Christina Politi (S’05) was born in Zografou, Greece, in 1975. She received the degree in physics from the University of Athens, Athens, Greece, in 1998 and the M.Sc. degree in the physics of laser communications from the University of Essex, Colchester, U.K., in 2000. She is currently working toward the Ph.D. degree on ultrafast wavelength conversion and optical processing for optical circuit and packet-switched networks at the University of Essex. She has been involved with the European IST-OPTIMIST and IST-BREAD projects.

Dimitrios Klonidis (M’02) received the degree in electrical and computer engineering from Aristotle University, Thessaloniki, Greece, in 1998 and the M.Sc. degree in telecommunication and information systems from the University of Essex, Colchester, U.K., in 2001. He is currently working toward the Ph.D. degree in high-speed optical packet switching at the University of Essex. Since August 2004, he has worked for the EPSRC project OPSnet. He is currently involved with a number of research activities within the University of Essex. His main research topics are in the area of ultrafast optical communication networks.

Reza Nejabati (M’02) received the B.Sc. degree in electrical engineering from Shahid Beheshti (Melli) University, Tehran, Iran, in 1997 and the M.Sc. degree (with distinction) in telecommunication and information systems from the University of Essex, Colchester, U.K., in 2001. He is a Senior Research Officer with the Photonic Network Research Group, University of Essex. His main research interests are in the area of optical subwavelength switching and grid networking.

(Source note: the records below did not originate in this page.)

-- ==== Sys2Proof/Laws/Decoder.lean ====
section
/-!
SUPPORT. The decoder over byte streams, the meaning of a sequence as its `T.HOST` bytes, and runs of
the core.
-/

namespace Sys2Proof.Machine

/-- The decoder over a concatenation. -/
theorem runDecoder_append (d : DState) (bs cs : List Byte) :
    runDecoder d (bs ++ cs) =
      ((runDecoder (runDecoder d bs).1 cs).1,
        (runDecoder d bs).2 ++ (runDecoder (runDecoder d bs).1 cs).2) := by
  induction bs generalizing d with
  | nil => simp [runDecoder]
  | cons b bs ih => simp [runDecoder, ih]

/-- A rate the decoder configures is one of the table. -/
theorem decoderStep_configure :
    ∀ b d rate, (decoderStep d b).2 = some (.configure rate) → rate ∈ Config.baudTable := by
  have h : ∀ b, ∀ rate ∈ baudRate b, rate ∈ Config.baudTable := by decide
  intro b d rate hr
  cases d
  · simp only [decoderStep, decodeIdle] at hr; split at hr <;> simp at hr
  · simp only [decoderStep, decodeEscape] at hr
    split at hr
    · simp at hr
    · split at hr
      · simp at hr
      · split at hr
        · rename_i r hb
          simp only [Option.some.injEq, UartCommand.configure.injEq] at hr
          exact hr ▸ h b r hb
        · simp at hr
  · simp [decoderStep, decodeHigh] at hr
  · simp [decoderStep, decodeInvalid] at hr

/-- `T.HOST` with a byte waiting is its body for that byte. -/
theorem exec_tHost {s : State} {b : Byte} {rest : List Byte} (h : s.phase = .opened)
    (hi : s.hostPort.inbound = b :: rest) : exec .tHost s = hostByte b s := by
  simp [exec, execTHost, whenOpen_opened h, hi]

/-- Every host-to-device sequence has one meaning: the ticks that read it. -/
theorem exec_sequence {i : Instr} {s : State} (h : i.direction = some .hostToDevice) :
    exec i s = runSequence i s := by
  cases i <;> simp [Instr.direction] at h <;> rfl

/-- From a sequence boundary all bytes are still to be read. -/
theorem sequenceRest_idle {i : Instr} {dir : Direction} (h : i.direction = some dir) :
    sequenceRest i .idle = encode i := by
  simp [sequenceRest, bytesAlreadyRead, encode_length_pos h]

/-- Everything the read of one byte of a sequence can do. -/
theorem expectByte_eq (b : Byte) (s : State) :
    expectByte b s =
      match s.hostPort.inbound with
      | [] => .refused .readNotAvailable
      | c :: _ =>
        if c = b then
          if s.adapter.txBusy = true ∧ ∃ f, (decoderStep s.dstate b).2 = some (.transmit f) then
            .refused .transmitWhileBusy
          else .next (afterHostByte b s)
        else .refused .sequenceNotInPort := by
  unfold expectByte
  split <;> simp only [*, hostByte_eq]

/-- Where the byte stands first, it is read as a `T.HOST` tick reads it. -/
theorem expectByte_of_head {b : Byte} {rest : List Byte} {s : State}
    (h : s.hostPort.inbound = b :: rest) : expectByte b s = hostByte b s := by
  simp [expectByte, h]

/-- With the byte waiting and the holding register free, one byte more is read. -/
theorem hostBytes_cons_of_free {b : Byte} {bs rest : List Byte} {s : State}
    (hi : s.hostPort.inbound = b :: rest) (h : s.adapter.txBusy = false) :
    hostBytes (b :: bs) s = hostBytes bs (afterHostByte b s) := by
  simp [hostBytes, expectByte_of_head hi, hostByte_of_free h]

/-- A sequence always has a byte left to read. -/
theorem sequenceRest_cons {i : Instr} {dir : Direction} (h : i.direction = some dir) (d : DState) :
    ∃ b bs, sequenceRest i d = b :: bs := by
  have hl := encode_length_pos h
  have : sequenceRest i d ≠ [] := by
    unfold sequenceRest
    split
    · intro he; rw [List.drop_eq_nil_iff] at he; omega
    · intro he; simp [he] at hl
  exact List.exists_cons_of_ne_nil this

/-- A run of the core goes on from a next state. -/
theorem run_succ {s t : State} (h : step s = .next t) (n : Nat) :
    Host.Core.run Sys2Proof.core (n + 1) s = Host.Core.run Sys2Proof.core n t := by
  have : Sys2Proof.core.step s = .next t := h
  simp only [Host.Core.run, this]

end Sys2Proof.Machine
end

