/-! ## Witnesses: the sequences -/

/-- Every sequence of O23 to O27, at the edges of its operand, with its bytes and one more in the Host Port. -/
theorem witness_Sequences_from_idle :
    ∀ i ∈ [Instr.data 0x00#8, .data 0xFE#8, .dataff, .high 0x00#8, .high 0xFF#8, .baud0, .baud1, .baud2,
        .baud3, .baud4, .baud5, .baud6, .baud7, .baud8, .baud9, .illegal 0x00#8, .illegal 0xFE#8],
      i.wf = true ∧ (loaded i .idle false).phase = .opened ∧ (loaded i .idle false).dstate = .idle ∧
      (loaded i .idle false).adapter.txBusy = false ∧
      (loaded i .idle false).hostPort.inbound = encode i ++ [0x41#8] := by decide

theorem witness_BaudSelectSetsRate :
    (Instr.baud9, 0x19#8, 115200) ∈ [(Instr.baud0, 0x10#8, 300), (.baud9, 0x19#8, 115200)] := by
  decide

/-- In step from `IDLE` and `ESCAPE`, out of step from `HIGH`. -/
theorem witness_SequenceIsItsHostTicks :
    ∀ d ∈ [DState.idle, .escape, .high],
      Instr.dataff.direction = some .hostToDevice ∧
      (withHost (sequenceRest .dataff d ++ [0x41#8]) (bridge d false)).phase = .opened ∧
      (withHost (sequenceRest .dataff d ++ [0x41#8]) (bridge d false)).hostPort.inbound =
        sequenceRest .dataff (withHost (sequenceRest .dataff d ++ [0x41#8]) (bridge d false)).dstate
          ++ [0x41#8] := by decide

/-- The three bytes of `HIGH AA` in the Host Port and three quiet ticks called. -/
def threeTicks : State :=
  setPending [quietTick, quietTick, quietTick]
    (withHost [0xFF#8, 0x01#8, 0xAA#8] (bridge .idle false))

theorem witness_QuietTicksRunSequence :
    (Instr.high 0xAA#8).wf = true ∧ (Instr.high 0xAA#8).direction = some .hostToDevice ∧
    threeTicks.phase = .opened ∧ threeTicks.dstate = .idle ∧
    threeTicks.adapter.rxWaiting = none ∧ threeTicks.adapter.txBusy = false ∧
    threeTicks.pending = List.replicate (encode (.high 0xAA#8)).length quietTick ++ [] ∧
    threeTicks.hostPort.inbound = encode (.high 0xAA#8) ++ [] := by decide

/-! ## Witnesses: branches, lifecycle, reset -/

theorem witness_Branches :
    (bridge .idle true).phase = .opened ∧ (bridge .idle true).talk = true ∧
    (bridge .high false).phase = .opened ∧ (bridge .high false).talk = false := by decide

theorem witness_OpenConfiguresStartsAndListens :
    State.reset.phase = .constructed ∧ (Instr.openBridge 300).wf = true ∧
    (Instr.openBridge 115200).wf = true := by decide

/-- Each clause: a tick before `OPEN`, a second `OPEN`, a `CLOSE` before `OPEN`, an odd rate. -/
theorem witness_OutsideLifecycleIsRefused :
    State.reset.phase ≠ .opened ∧ Instr.tIdle ≠ .closeBridge ∧ (bridge .idle false).phase ≠ .constructed ∧
    State.reset.phase = .constructed ∧ (Instr.openBridge 301).wf = false := by decide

Dimitra Simeonidou (M’95) received the B.Sc. and M.Sc. degrees from the Physics Department, Aristotle University, Thessaloniki, Greece, in 1987 and 1989, respectively, and the Ph.D. degree from the University of Essex, Colchester, U.K., in 1994. She has over ten years of experience in the field of optical transmission and optical networks. From 1992 to 1994, she was a Senior Research Officer with the University of Essex in association with the MWTN RACE project. In 1994, she was a Principle Engineer with Alcatel Submarine Networks and contributed to the introduction of wavelength-division-multiplexing (WDM) technologies in submerged photonic networks. She participated in standardization committees and was an advising member of the Alcatel Submarine networks patent committee. She is a currently a Professor with the University of Essex. She is the author over 120 papers and holds 11 patents relating to photonic technologies and networks. Her main research interests include optical wavelength and packet-switched networks, network control and management, and GRID networking.